# Duck Boat Bow Lights



## jonesy16 (Sep 19, 2011)

Just playing devils advocate. Expensive yes, but the are a very well made product. 

Here is another pretty cool video.


----------



## craigrh13 (Oct 24, 2011)

A good China 12" LED bar will run you $100 and out 5700 lumens or so. The Rigid e series 10" ( they don't have 12") puts out 5740 lumens and costs $400. The e2 10" puts out 6888 lumens and costs $500. No doubt the Rigid is a better product BUY is it 4x the price better?? Well, I guess that is up to the individual.


----------



## jonesy16 (Sep 19, 2011)

Craig you own a prodigy and you didn't have Chad put them on? &#128518;


----------



## sswhitelightning (Dec 14, 2004)

craigrh13 said:


> A good China 12" LED bar will run you $100 and out 5700 lumens or so. The Rigid e series 10" ( they don't have 12") puts out 5740 lumens and costs $400. The e2 10" puts out 6888 lumens and costs $500. No doubt the Rigid is a better product BUY is it 4x the price better?? Well, I guess that is up to the individual.


Thats the same argument with 50watt seelites for $105 vs 50watt amazon cree at $30. The seelites are made with better quality componets or supposedly are. But when I can buy 3 lites that look and function exactly the same for the same price as one. Makes me take chances. Especially when im rigging my boat with 10 of them. $300 vs $1,050.

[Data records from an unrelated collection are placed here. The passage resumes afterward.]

/-- Bytes are read most significant first, and too few bytes are refused (20_memory.md R63). -/
theorem test_decodeBytes : decodeBytes [0x62, 0x34, 0x99] = .ok (.ldImm 2 0x34, [0x99]) ∧
    decodeBytes [0x62] = .error .truncated := by decide

theorem test_decodeTableWord : decodeTableWord 16 0xD125 = some (.drw 1 2 5) ∧
    decodeTableWord 16 0x0000 = none := by decide

/-! ## Single steps -/

/-- The reset state with these registers. -/
def regs (l : List (Reg × Byte)) : State :=
  l.foldl (fun s p => s.writeV p.1 p.2.toNat) State.reset

/-- The state after one Step over the word `w` placed at `pc`. -/
def run (w : Word) (s : State) : Option State :=
  match Machine.step (s.placeWord w) with
  | .next t => some t
  | .fault _ => none
  | .refused _ => none

/-- The fault record after that Step. -/
def faultOf (w : Word) (s : State) : Option FaultRecord := (run w s).bind fun t => t.fault

/-- The state that a run of the host's transitions reaches, and the outputs. -/
def played (ts : List Transition) (s : State) : Option (State × List Output) :=
  match runSchedule defaultFont ts s with
  | .next p => some p
  | .fault _ => none
  | .refused _ => none

/-! 2.1 -/

theorem test_jp : (run 0x1234 State.reset).map (·.pc) = some 0x234 := by decide
theorem test_jp_last : (run 0x1FFE { State.reset with pc := 0xFFE }).map (·.pc) = some 0xFFE := by
  decide
/-- S7. -/
theorem test_call : (run 0x2300 { State.reset with pc := 0x202 }).map
    (fun t => (t.pc, t.sp, t.stack[0])) = some (0x300, 1, 0x204) := by decide
theorem test_call_full : faultOf 0x2300 { State.reset with sp := 16 } =
    some ⟨.stackFault, some 0, 0x200, some 0x2300, some 0⟩ := by decide
/-- S7. -/
theorem test_ret : (run 0x00EE
    { State.reset with pc := 0x300, sp := 1, stack := State.reset.stack.set 0 0x204 }).map
    (fun t => (t.pc, t.sp)) = some (0x204, 0) := by decide
theorem test_ret_empty : faultOf 0x00EE State.reset =
    some ⟨.stackFault, some 1, 0x200, some 0x00EE, some 1⟩ := by decide
theorem test_seImm : (run 0x3100 (regs [])).map (·.pc) = some 0x204 ∧
    (run 0x3100 (regs [(1, 1)])).map (·.pc) = some 0x202 := by decide
theorem test_sneImm : (run 0x4211 (regs [(2, 0x10)])).map (·.pc) = some 0x204 ∧
    (run 0x4211 (regs [(2, 0x11)])).map (·.pc) = some 0x202 := by decide
theorem test_seReg : (run 0x5340 (regs [(3, 7), (4, 7)])).map (·.pc) = some 0x204 ∧
    (run 0x5340 (regs [(3, 7), (4, 8)])).map (·.pc) = some 0x202 := by decide
theorem test_sneReg : (run 0x9340 (regs [(3, 7), (4, 8)])).map (·.pc) = some 0x204 ∧
    (run 0x9340 (regs [(3, 7), (4, 7)])).map (·.pc) = some 0x202 := by decide
theorem test_jpV0 : (run 0xBFFF (regs [(0, 0xFF)])).map (·.pc) = some 0x10FE := by decide

/-! 2.2 -/

theorem test_ldImm : (run 0x6A2B { State.reset with pc := 0x201 }).map
    (fun t => (t.reg 10, t.pc)) = some (0x2B, 0x203) := by decide
theorem test_addImm : (run 0x7101 (regs [(1, 0xFF)])).map (fun t => (t.reg 1, t.reg 15)) =
    some (0, 0) := by decide
theorem test_ldReg : (run 0x8120 (regs [(2, 0x77)])).map (fun t => (t.reg 1, t.reg 2)) =
    some (0x77, 0x77) := by decide
theorem test_orReg : (run 0x8121 (regs [(1, 0xF0), (2, 0x0F), (15, 5)])).map
    (fun t => (t.reg 1, t.reg 15)) = some (0xFF, 5) := by decide
theorem test_andReg : (run 0x8122 (regs [(1, 0xF3), (2, 0x3F)])).map (·.reg 1) = some 0x33 := by
  decide
theorem test_xorReg : (run 0x8123 (regs [(1, 0xFF), (2, 0x0F)])).map (·.reg 1) = some 0xF0 := by
  decide
/-- S2. -/
theorem test_addReg : (run 0x8124 (regs [(1, 0xFF), (2, 0x01)])).map
    (fun t => (t.reg 1, t.reg 15)) = some (0, 1) := by decide
theorem test_addReg_operand_VF : (run 0x81F4 (regs [(1, 0xFE), (15, 0x03)])).map
    (fun t => (t.reg 1, t.reg 15)) = some (1, 1) := by decide
/-- S3. -/
theorem test_sub : (run 0x8125 (regs [(1, 0x03), (2, 0x05)])).map
    (fun t => (t.reg 1, t.reg 15)) = some (0xFE, 0) := by decide
theorem test_sub_equal : (run 0x8125 (regs [(1, 0x07), (2, 0x07)])).map
    (fun t => (t.reg 1, t.reg 15)) = some (0, 1) := by decide
theorem test_shr : (run 0x8126 (regs [(1, 0x05), (2, 0xF0)])).map
    (fun t => (t.reg 1, t.reg 2, t.reg 15)) = some (2, 0xF0, 1) := by decide
theorem test_subn : (run 0x8127 (regs [(1, 0x05), (2, 0x03)])).map
    (fun t => (t.reg 1, t.reg 15)) = some (0xFE, 0) := by decide
theorem test_shl : (run 0x812E (regs [(1, 0xFF), (2, 0x01)])).map
    (fun t => (t.reg 1, t.reg 2, t.reg 15)) = some (0xFE, 1, 1) := by decide
theorem test_shr_VF : (run 0x8F06 (regs [(15, 0x03)])).map (·.reg 15) = some 1 := by decide
theorem test_rnd_zero : (execRnd 1 0 State.reset = .next
    { State.reset.advance with draws := 1 }) := by
  simp [execRnd, State.draw, State.reset, State.writeV, State.advance, State.jumpTo]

Plus I dont want jonesy feeling bad when a fat carp is smacking its tail with a arrow stuck in it on my fancy lighting.


----------



## sswhitelightning (Dec 14, 2004)

Lets all be realistic, lights are cool and fun toys, but they dont kill ducks like benelli shotguns jacked with hypersonic. Thats money worth every nickel. My oversize ghg paint schemes run close second lol.


----------



## craigrh13 (Oct 24, 2011)

jonesy16 said:


> Craig you own a prodigy and you didn't have Chad put them on? &#128518;


He sells Rouges which are sky high too. Right after I bought my boat, like 1.5 months later he ran a special giving away a 10" bar with every purchase. I juuuuust missed it.


----------



## jonesy16 (Sep 19, 2011)

sswhitelightning said:


> Lets all be realistic, lights are cool and fun toys, but they dont kill ducks like benelli shotguns jacked with hypersonic. Thats money worth every nickel. My oversize ghg paint schemes run close second lol.


....and your future Duck Water boat purchase runs third? hehehe


----------